When we think about karma, we tend to think of a mysterious force that works to bring about positive or negative payback for the things that we do. So it is that we talk about, say, not stealing someone's parking spot because to do otherwise might bring 'bad karma,' or we say things like 'karma's a bitch' when someone else steals that parking spot that we had our eye on. Which is to say, really, that karma is maybe just another way of talking about the so-called Golden Rule: do unto others as you would have them do unto you. Or, be good to people, and surround yourself with good people, and celebrate human goodness, and odds are that things will be, you know, good.
I've been lucky. I have, my whole life, been surrounded by good people, and I'd like to think that that has made all difference in the extent to which I am good (which, yes, is a complicated thing with me, but still) and the extent to which my life has been and continues to be good. That is, if I can say that my life is rich in some pretty decent karma, it's because of the people in it. And so I am thankful - exceedingly, drippingly thankful - for those people.
Five People To Whom I Want/Need To Give Thanks:
1.) My kids. Okay, this is cheating, maybe, because a) it's a two-fer, and b) one's children, duh, everyone is grateful for their children. But I'm not including them here because I am grateful for them (which, yes, DUH); I'm including them here because I am grateful to them. We too rarely thank our children for what they give us, I think; we too rarely stop and say to them, hey, you: thank you so much for making me laugh so much, for giving me so many hugs, for loving me so much, to encouraging me to play, for enabling me in my cookie-dependency. So, to my kids: thanks for all that, and more.
2.) My friends.

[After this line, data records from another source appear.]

-- ==== Sys2Proof/Machine/ExportOps.lean ====
section
/-! DEFINITION. The export engine and its containers (spec 09 R396 to R404, spec 07 R327), and the
restore of a cellar (spec 09 R389, spec 11 Table 11.11). -/

namespace Sys2Proof.Machine

set_option Elab.async false

/-! Containers. -/

/-- One directory entry and its data (spec 09 Table 9.12). -/
structure ContPart where
  tensor : Nat
  vec : Bool
  fmt : Nat
  sub : Nat
  rows : Nat
  cols : Nat
  data : List Byte
  deriving DecidableEq, Repr

/-- FP32 elements with +0 for −0. -/
def plusZero32 : List Byte → List Byte
  | a :: b :: c :: e :: d => (if a = 0#8 ∧ b = 0#8 ∧ c = 0#8 ∧ e = 0x80#8 then [0#8, 0#8, 0#8, 0#8] else [a, b, c, e]) ++ plusZero32 d
  | d => d

/-- Bytes as an export writes them: +0 for −0 in floating-point data (spec 04 R185). -/
def exportBytes (fmt : Nat) (d : List Byte) : List Byte := if fmt = 0 then rootBytes d else if fmt = 2 then plusZero32 d else d

/-- Format code of a sub-area (spec 07 Table 7.1). DEDUCED: INT8 for moil and momentum, FP32 for the sketch of DENSE2D
and UINT8 for that of VEC1D (log entry 39). -/
def subFormat (p : Place) (k : Nat) : Nat := if k < 2 then 0 else if k < 4 then 5 else if p.vec then 6 else 2

/-- The sub-areas of a tensor in a slot area, as parts. -/
def tensorParts (s : State) (d : Domain) (i : Nat) (ks : List Nat) : List ContPart :=
  let p := placeOf (placeBytes s i)
  ks.map (fun k =>
    { tensor := i, vec := p.vec, fmt := subFormat p k, sub := k, rows := p.rows, cols := p.cols,
      data := exportBytes (subFormat p k) (Memory.readN s.dram (d.slotBase d.committed + p.sub k) (p.subSize k)) })

/-- The root cells in force of a tensor, one part. -/
def rootParts (s : State) (d : Domain) (i : Nat) : List ContPart :=
  let p := placeOf (placeBytes s i)
  if p.blocks = 0 then []
  else
    let rs := (List.range p.blocks).flatMap (fun b =>
      let e := rootMapEntry s d d.committed (p.mapFirst + b)
      (if mapValid e false then [(p.cell b false (mapCell e false), cellBytes p.br)] else []) ++
      (if mapValid e true then [(p.cell b true (mapCell e true), cellBytes p.bc)] else []))
    [{ tensor := i, vec := p.vec, fmt := 0, sub := 5, rows := p.rows, cols := p.cols, data := exportBytes 0 (readRanges s.dram rs) }]

/-- The parts of a container (spec 09 R398). -/
def contParts (s : State) (d : Domain) (cellar : Bool) (list : List Nat) : List ContPart :=
  if !cellar then list.flatMap (fun i => tensorParts s d i [0])
  else
    let all := (List.range d.placeCount).map (· + d.placeFirst)
    let one (sub : Nat) (data : List Byte) : ContPart :=
      { tensor := d.placeFirst, vec := false, fmt := 0, sub := sub, rows := 0, cols := 0, data := data }
    all.flatMap (fun i => tensorParts s d i (if (placeOf (placeBytes s i)).vec then [0, 2, 3, 4] else [0, 1, 2, 3, 4]) ++ rootParts s d i) ++
      [one 6 (Memory.readN s.dram (rootMapAt d d.committed) (65536 * (d.slotUnits - d.lendUnits))), one 7 d.record]

def align4k (n : Nat) : Nat := 4096 * ceilDiv n 4096

/-- Offsets of the parts' data, and the end. -/
def contOffsets : Nat → List ContPart → List (ContPart × Nat)
  | _, [] => []
  | at_, p :: ps => (p, align4k at_) :: contOffsets (align4k at_ + p.data.length) ps

def ContPart.entry (p : ContPart) (off : Nat) : List Byte :=
  toLe 8 (p.tensor + 2 ^ 19 * b2n p.vec + 2 ^ 20 * p.fmt + 2 ^ 24 * p.sub) ++ toLe 4 p.rows ++ toLe 4 p.cols ++ toLe 8 off ++
    toLe 8 (crc64 p.data)

/-- A container whole (spec 09 Tables 9.11, 9.12). -/
def container (s : State) (d : Domain) (cellar : Bool) (list : List Nat) : List Byte :=
  let parts := contParts s d cellar list
  let start := 64 + 32 * parts.length
  let placed := contOffsets start parts
  let dir := placed.flatMap (fun x => x.1.entry x.2)
  let body := placed.foldl (fun (b : List Byte) x => b ++ zeros (x.2 - (64 + b.length)) ++ x.1.data) dir
  let r := d.record
  let h := toLe 8 (0x7C2D0E59 + 2 ^ 32 + 2 ^ 40 * b2n cellar) ++ toLe 8 (d.id + 2 ^ 32 * recEpoch r) ++ toLe 8 (recStep r) ++
    toLe 8 (recDigest r) ++ toLe 4 (recUpbCrc r) ++ toLe 4 parts.length ++ toLe 8 (64 + body.length) ++ toLe 8 (crc64 body) ++ toLe 4 0
  h ++ toLe 4 (crc32c h) ++ body

/-! The engine. -/

def exportState (s : State) : Nat := s.getF Reg.EXPORT_STATE 0 0

/-- The export ends as FAILED and its pin is released. -/
def exportFail (s : State) : State :=
  let s := (releasePin s (s.getF Reg.EXPORT_REQ_DOMAIN 0 0) .exportEngine).setF Reg.EXPORT_PIN_HELD 0 0 0
  { s.setF Reg.EXPORT_STATE 0 0 4 with exportJob := none }

/-- The tensors that the request lists. -/
def exportList (s : State) : List Nat :=
  (List.range (s.getF Reg.EXPORT_LIST_COUNT 0 0)).map (fun k => field (Memory.readN s.dram (s.getF Reg.EXPORT_LIST_BASE 0 0 + 4 * k) 4) 0 4)

/-- GO (spec 09 R399, Table 9.15): the engine asks for a read pin and copies under it. An export of a domain with no
committed state, or larger than its buffer, moves no byte. -/
def exportGo (s : State) (t : Nat) : State :=
  let s := s.atTime t
  if s.getF (Hdr.ENABLE 14) 0 0 = 0 ∨ exportState s = 1 ∨ exportState s = 2 then s
  else
    let id := s.getF Reg.EXPORT_REQ_DOMAIN 0 0
    let s := { (journal s 14 (exportState s)).setF Reg.EXPORT_BYTES_DONE 0 0 0 with exportJob := none }
    match s.domain? id with
    | none => s.setF Reg.EXPORT_STATE 0 0 4
    | some d =>
      if d.lastStep.isNone ∨ (container s d (s.flag Reg.EXPORT_REQ_KIND 0 0) (exportList s)).length > 65536 * s.getF Reg.EXPORT_BUF_LIMIT 0 0 then
        s.setF Reg.EXPORT_STATE 0 0 4
      else
        let s := { s.setF Reg.EXPORT_STATE 0 0 1 with exportJob := some { pinAt := none, step := recStep d.record } }
        let s := requestPin s id .exportEngine
        s.setF Reg.EXPORT_PIN_HELD 0 0 (b2n ((s.exportJob.bind (·.pinAt)).isSome))

/-- ABORT (spec 09 R404). -/
def exportAbort (s : State) (t : Nat) : State :=
  let s := s.atTime t
  if exportState s = 1 ∨ exportState s = 2 then exportFail s else s

/-- Byte ranges that an export reads. -/
def exportRanges (s : State) (d : Domain) : List (Nat × Nat) :=
  let list := (s.getF Reg.EXPORT_LIST_BASE 0 0, 4 * s.getF Reg.EXPORT_LIST_COUNT 0 0)
  if s.flag Reg.EXPORT_REQ_KIND 0 0 then (d.slotBase d.committed, 65536 * d.slotUnits) :: rootRanges s d d.committed
  else list :: (exportList s).map (fun i =>
    let p := placeOf (placeBytes s i)
    (d.slotBase d.committed + p.sub 0, p.subSize 0))

/-- The pin reaches PIN_LIMIT: after a re-check firmware aborts the export (spec 09 R400, spec 07 R591). -/
def pinExpired (s : State) (t : Nat) : State :=
  match s.exportJob.bind (·.pinAt) with
  | none => s
  | some p =>
    if exportState s ≠ 1 ∨ t < p + 1000000 * s.getF Reg.EXPORT_PIN_LIMIT 0 0 then s
    else
      let s := s.atTime t
      let id := s.getF Reg.EXPORT_REQ_DOMAIN 0 0
      let n := (s.exportJob.map (·.step)).getD 0
      let pos := ((s.group? id).map (·.position)).getD 0
      let s := (exportFail s).raise 14 0 0 2
      integrity (s.countF Reg.EXPORT_PIN_EXPIRIES 0 0 1) 0x0C 0 id n pos (s.getF Reg.SEC_MEMBER 0 0) 0 0 0

/-- The container is complete in the local buffer, header last; the pin is released (spec 09 R399, R400). A line that
cannot be read ends the export as FAILED, as does a pin that reached its limit. -/
def exportDone (s : State) (t : Nat) : State :=
  if exportState s ≠ 1 ∨ s.getF (Hdr.FREEZE 14) 0 0 = 1 ∨ (s.exportJob.bind (·.pinAt)).isNone then s
  else if (s.exportJob.bind (·.pinAt)).any (fun p => decide (p + 1000000 * s.getF Reg.EXPORT_PIN_LIMIT 0 0 < t)) then pinExpired s t
  else
    let s := s.atTime t
    let id := s.getF Reg.EXPORT_REQ_DOMAIN 0 0
    match s.domain? id with
    | none => exportFail s
    | some d =>
      match s.dramUe.find? (fun l => (exportRanges s d).any (fun r => decide (r.1 < l + 64) && decide (l < r.1 + r.2))) with
      | some l => exportFail ((dramUncorrectable s l).recordErr 14 0 0 0x0503 (l % 2 ^ 32) 0)
      | none =>
        let c := container s d (s.flag Reg.EXPORT_REQ_KIND 0 0) (exportList s)
        let base := s.getF Reg.EXPORT_BUF_BASE 0 0
        let s := match s.power.hdm with
          | some (w, n) =>
            if base < w + n ∧ w < base + c.length then s.send (.biSnp (max base w) (min (base + c.length) (w + n) - max base w)) else s
          | none => s
        let s := (dramWrite s base c).1
        let s := (s.setF Reg.EXPORT_BYTES_DONE 0 0 c.length).raise 14 0 0 1
        let s := ((releasePin s id .exportEngine).setF Reg.EXPORT_PIN_HELD 0 0 0).countF Reg.EXPORT_EXPORTS 0 0 1
        if s.flag Reg.EXPORT_TARGET 0 0 then
          (s.setF Reg.EXPORT_STATE 0 0 2).send (.bulk (s.getF Reg.EXPORT_PEER_MEMBER 0 0) 4 c)
        else { s.setF Reg.EXPORT_STATE 0 0 3 with exportJob := none }

/-- The PEER transfer completes (spec 09 R399). -/
def peerDone (s : State) (t : Nat) : State :=
  let s := s.atTime t
  if exportState s ≠ 2 then s else { (s.setF Reg.EXPORT_STATE 0 0 3).raise 14 0 0 3 with exportJob := none }

/-! Restore (spec 11 Table 11.11 CELLAR_RESTORE). -/

/-- A well-formed CELLAR container of a domain. -/
def cellarOk (id : Nat) (c : List Byte) : Bool :=
  c.length ≥ 64 && field c 0 4 == 0x7C2D0E59 && field c 4 1 == 1 && field c 5 1 == 1 && field c 6 2 == 0 &&
    bits (field c 8 4) 18 0 == id && field c 60 4 == crc32c (c.take 60) && field c 40 8 == c.length && field c 48 8 == crc64 (c.drop 64)

/-- The data of directory entry `k`: tensor, sub-area and bytes up to the next entry's or the end. -/
def cellarPart (c : List Byte) (k : Nat) : Nat × Nat × List Byte :=
  let n := field c 36 4
  let e := 64 + 32 * k
  let w := field c e 8
  let off := field c (e + 16) 8
  let stop := if k + 1 < n then field c (e + 48) 8 else c.length
  (bits w 18 0, bits w 27 24, (c.drop off).take (stop - off))

/-- Put a cellar into slot area `slot` of a domain, write its record into the journal, find it again by a SCAN, and form its digest
area, which a container does not carry (spec 09 R386). -/
def restoreCellar (s : State) (d : Domain) (c : List Byte) : State :=
  let parts := (List.range (field c 36 4)).map (cellarPart c)
  let record := (((parts.find? (fun p => p.2.1 == 7)).map (·.2.2)).getD []).take 64
  let slot := recSlot record
  let put (m : Memory) (p : Nat × Nat × List Byte) : Memory :=
    let pl := placeOf (placeBytes s p.1)
    if p.2.1 < 5 then Memory.writeL m (d.slotBase slot + pl.sub p.2.1) (p.2.2.take (pl.subSize p.2.1))
    else if p.2.1 = 6 then Memory.writeL m (rootMapAt d slot) (p.2.2.take (65536 * (d.slotUnits - d.lendUnits)))
    else m
  let s := { s with dram := parts.foldl put s.dram }
  let putRoots (m : Memory) (p : Nat × Nat × List Byte) : Memory :=
    if p.2.1 ≠ 5 then m
    else
      let pl := placeOf (placeBytes s p.1)
      let cells := (List.range pl.blocks).flatMap (fun b =>
        let e := rootMapEntry s d slot (pl.mapFirst + b)
        (if mapValid e false then [(pl.cell b false (mapCell e false), cellBytes pl.br)] else []) ++
        (if mapValid e true then [(pl.cell b true (mapCell e true), cellBytes pl.bc)] else []))
      (cells.foldl (fun (x : Memory × List Byte) r => (Memory.writeL x.1 r.1 (x.2.take r.2), x.2.drop r.2)) (m, p.2.2)).1
  let s := { s with dram := parts.foldl putRoots s.dram }
  match journalBase s d with
  | none => s
  | some j =>
    let m := Memory.clear s.dram j (j + 1024)
    let s := scanNow { s with dram := Memory.writeL m (j + 64 * (recStep record % 16)) record } d.id
    s.modDomain d.id (fun d => d.setLeaves slot (domainLeaves s d slot))

end Sys2Proof.Machine
end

Too many to count, online and off, so I'll just say that I am - really, truly, sloppily - grateful to everyone in my virtual and on-the-ground communities who plays with and commiserates with and shares their passions with me. But if I had to narrow it down, for the sake of a list like this one? My partner-in-all-sorts-of-crimes-and-miscellaneous-misdemeanors, Katie, deserves a big fat slice of gratitude pie. She's the first person that I go to when I have a hair-brained scheme to plot or a nit to pick or a confession to make, and the last person that you'll ever hear complain about it. She's the person who, only hours after I found out that my dad had died, dropped everything and rented a car and drove out to my house - over an hour away - and plunked herself down to take care of my kids while I fell to pieces. She's also the only person who I let see my house in all its squalid glory, and the only adult human other than my husband and my mother who's allowed to yell at my kids. Thanks, Katie.
3.) My mom. She's the original bad mother, my inspiration in parenting, my inspiration in all things bright and shiny and happy and funny and ridiculous, and, also, the purveyor of the finest cauliflower dumplings your mouth has ever tasted. She knows how awesome she is - she rarely misses an opportunity to remind me how lucky I am to have her - so she'd probably shrug off my thanks, but still: thanks, Mom. Love you.
4.) My husband. I don't thank him enough. I don't even know if there are words adequate to the task of expressing sufficient thanks. He's just... well, he's just him. He makes me laugh, he makes me argue, he makes me blush, he makes me proud, he makes me happy, he makes me dinner. He helped me make two amazing children. Thanks, Mister.
5.) My dad. He's no longer here, but he still deserves my thanks. He may, in fact, deserve it now more than ever. Losing my dad, and going through the processes of coming to terms with that loss and of discovering him anew through that loss - processes that are still ongoing - have taught me more about myself - as a daughter, as a mother, as a survivor of depression, as a writer and a thinker and a dreamer and, most of all, as a person - than anything else I've ever done or undergone. It has been a gift - at times heavier than I thought I could carry - that eclipses all the other gifts he ever gave me, save one: his love. Thank you, Dad. Thank you, thank you, thank you.